Hint: Firstly, you could go for finding the energy after excitation of the hydrogen and thus determine its final excited state. After that you could find all possible transitions. Then you could find the energy difference of these levels and also the wavelength of the radiation emitted.
Formula used:
Energy of nth energy level,
${{E}_{n}}=\dfrac{-13.6eV}{{{n}^{2}}}$
Wavelength,
$\lambda =\dfrac{hc}{E}$

Complete answer:
We are given that the gaseous hydrogen atom is excited using a 12.5eV electron beam at room temperature.
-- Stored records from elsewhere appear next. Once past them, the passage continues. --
-- ==== Sys2Proof/Tests/Slice0.lean ====
section
/-! SUPPORT. Tests/Slice0.lean: an ill-formed command for each check of WellFormed, the spec's worked examples as tests of single
operations, and for every statement with hypotheses concrete states and operands that meet them. -/

namespace Sys2Proof.Tests

open Sys2Proof Sys2Proof.Machine

-- One theorem after another: the kernel evaluates each, and side by side they would need more threads than memory allows.
set_option Elab.async false

/-! ## Changes of one part of a state -/

def onPwr (f : PowerData → PowerData) (s : State) : State := { s with pwr := f s.pwr }
def onBoot (f : BootState → BootState) (s : State) : State := { s with boot := f s.boot }
def onUsb (f : UsbState → UsbState) (s : State) : State := { s with usb := f s.usb }
def onBeat (f : BeatState → BeatState) (s : State) : State := { s with beat := f s.beat }
def onEcho (f : EchoState → EchoState) (s : State) : State := { s with echo := f s.echo }
def onTun (f : TunnelState → TunnelState) (s : State) : State := { s with tun := f s.tun }
def onCav (f : CavernState → CavernState) (s : State) : State := { s with cav := f s.cav }
def onSched (f : SchedState → SchedState) (s : State) : State := { s with sched := f s.sched }
def onEng (f : EngineWork → EngineWork) (s : State) : State := { s with eng := f s.eng }
def onAcc (f : AccessState → AccessState) (s : State) : State := { s with acc := f s.acc }
def onGeode (f : GeodeState → GeodeState) (s : State) : State := { s with geode := f s.geode }
def onLog (f : LogState → LogState) (s : State) : State := { s with log := f s.log }
def onMon (i : ChannelIx) (f : Channel → Channel) (s : State) : State := { s with mon := vmod s.mon i f }

/-- The state after reset with every Column running, as it is once an image is applied. -/
def colsUp : State :=
  { State.reset with eng := { State.reset.eng with columns := vall State.reset.eng.columns fun c => { c with state := .running } } }

/-- A master's unlock armed. -/
def arm (m : Master) (s : State) : State := { s with acc := { s.acc with unlock := vset s.acc.unlock m (some 0) } }

/-- Takes as a Boolean. -/
def takesB (s : State) (m : Master) (a : Nat) : Bool :=
  s.coreOn && s.made m 4 && (s.zombieWrite m .write none).isNone && !s.roleless m && (s.checkAccess m .write a 4).ok &&
    (match regRow a with | some r => ((s.writing m).writeCause m r a 0xFFFFFFFF (s.armed m)).isNone | none => false)

theorem takes_of_takesB {s : State} {m : Master} {a : Nat} (h : takesB s m a = true) : s.Takes m a := by
  unfold takesB at h
  simp only [Bool.and_eq_true, Bool.not_eq_true'] at h
  obtain ⟨⟨⟨⟨⟨h1, h2⟩, h3⟩, h4⟩, h5⟩, h6⟩ := h
  refine ⟨⟨h1, h2, by simpa using h3, h4, h5⟩, ?_⟩
  split at h6
  · rename_i r hr
    exact ⟨r, hr, by simpa using h6⟩
  · simp at h6

theorem admits_of {s : State} {m : Master} {kind : AccessKind} {a size : Nat}
    (h : (s.coreOn && s.made m size && (s.zombieWrite m kind none).isNone && !s.roleless m && (s.checkAccess m kind a size).ok) = true) :
    s.Admits m kind a size := by
  simp only [Bool.and_eq_true, Bool.not_eq_true'] at h
  obtain ⟨⟨⟨⟨h1, h2⟩, h3⟩, h4⟩, h5⟩ := h
  exact ⟨h1, h2, by simpa using h3, h4, h5⟩

theorem inv_of_bools {s : State} (h : (Memory.wf s.mem && s.regsWf) = true) : s.Inv := by
  simpa [State.Inv] using h

/-- Two bounds at once, for a hypothesis over four bytes. -/
theorem below_four {p : Nat → Prop} (h0 : p 0) (h1 : p 1) (h2 : p 2) (h3 : p 3) : ∀ i, i < 4 → p i
  | 0, _ => h0
  | 1, _ => h1
  | 2, _ => h2
  | 3, _ => h3
  | n + 4, h => absurd h (by omega)

/-! ## Small states -/

def onAll (f : State → State) (s : State) : State := f s
def inMode (n : Nat) (s : State) : State := s.setFld Reg.GLB_MODE 2 0 n
def inStart (s : State) : State := inMode 0 s
def inRun (s : State) : State := inMode 1 s
def inTest (s : State) : State := inMode 2 s
def inRecovery (s : State) : State := inMode 3 s
def inService (s : State) : State := inMode 4 s

/-- Trunk port 0 with its four lanes up. -/
def upZero (s : State) : State :=
  s.modPort 0 fun x => { x with stage := .active, coupled := true, txLanes := 15, rxLanes := 15, txWidth := 4, rxWidth := 4, reached := true }

def capOf (sat : Bool) (id : HubId) : CapRecord :=
  { rate := 1, rates := 7, lanes := 4, backbone := 0, carEnd := 0, seat := 2, role := 0, cl := 1, keySlot := 0, sat := sat, id := id }

def planOf (rate : Word) : Plan :=
  { profiles := [], classDefaults := [],
    shapers := (List.finRange 8).map fun c =>
      { port := 0, cls := c, rates := { cir := rate, cbs := 65536, pir := rate, pbs := 65536 }, resetMode := false },
    afterRaise := none, widthChange := false }

def oneCell (f : Frame) : Stored :=
  { id := 0, frame := f, ingress := 4, cells := [{ chamber := 0, row := 0, epoch := 0 }], matched := [], resv := 1, pool := 0 }

def wideEnvelope : Envelope := { port := 0, tc5 := 0xFFFFFFFF, tc6 := 0xFFFFFFFF, tc7 := 0xFFFFFFFF }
Then, its energy after excitation would be,
$E=-13.6eV+12.5eV=-1.1eV$
We know that energy of the nth energy level is given by,
${{E}_{n}}=\dfrac{-13.6eV}{{{n}^{2}}}$
$\Rightarrow \dfrac{-13.6}{{{n}^{2}}}=-1.1eV$
$\Rightarrow n=3.51\langle 4$
$\therefore n\approx 3$
So we found the final excited state to be n = 3.
So the possible transitions would be,
(a) $n=3\to n=2$
(b) $n=3\to n=1$
(c) $n=2\to n=1$

For the transition from$n=3\to n=2$,
$\Delta E={{E}_{3}}-{{E}_{2}}=\dfrac{-13.6}{{{3}^{2}}}-\left( \dfrac{-13.6}{{{2}^{2}}} \right)$
$\Rightarrow \Delta E=-1.51+3.4$
$\therefore \Delta E=1.89eV$
Corresponding wavelength,
$\lambda =\dfrac{hc}{E}$
$\Rightarrow \lambda =\dfrac{6.6\times {{10}^{-34}}\times 3\times {{10}^{8}}}{1.89\times 1.6\times {{10}^{-19}}}$
$\therefore \lambda =6547.6A{}^\circ $
So we found that this belongs to the Balmer series.
For the transition from$n=3\to n=1$,
$\Delta E={{E}_{3}}-{{E}_{1}}=\dfrac{-13.6}{{{3}^{2}}}-\left( \dfrac{-13.6}{{{1}^{2}}} \right)$
$\Rightarrow \Delta E=-1.51+13.6$
$\therefore \Delta E=12.09eV$
Corresponding wavelength,
$\lambda =\dfrac{hc}{E}$
$\Rightarrow \lambda =\dfrac{6.6\times {{10}^{-34}}\times 3\times {{10}^{8}}}{12.09\times 1.6\times {{10}^{-19}}}$
$\therefore \lambda =1023A{}^\circ $
So, we found that this belongs to the Lyman series.
For the transition from$n=2\to n=1$,
$\Delta E={{E}_{3}}-{{E}_{1}}=\dfrac{-13.6}{{{2}^{2}}}-\left( \dfrac{-13.6}{{{1}^{2}}} \right)$
$\Rightarrow \Delta E=-3.4+13.6$
$\therefore \Delta E=10.2eV$
Corresponding wavelength,
$\lambda =\dfrac{hc}{E}$
$\Rightarrow \lambda =\dfrac{6.6\times {{10}^{-34}}\times 3\times {{10}^{8}}}{10.2\times 1.6\times {{10}^{-19}}}$
$\therefore \lambda =1213A{}^\circ $
We found that this belongs to the Lyman series.

Note:
We should understand that the Hydrogen’s emission spectrum is basically divided into a number of spectral series. Also we know that they are observed as the result of electron transitions in various energy levels. We could also classify these series as Lyman series, Balmer series, Paschen series, Brackett series and Pfund series.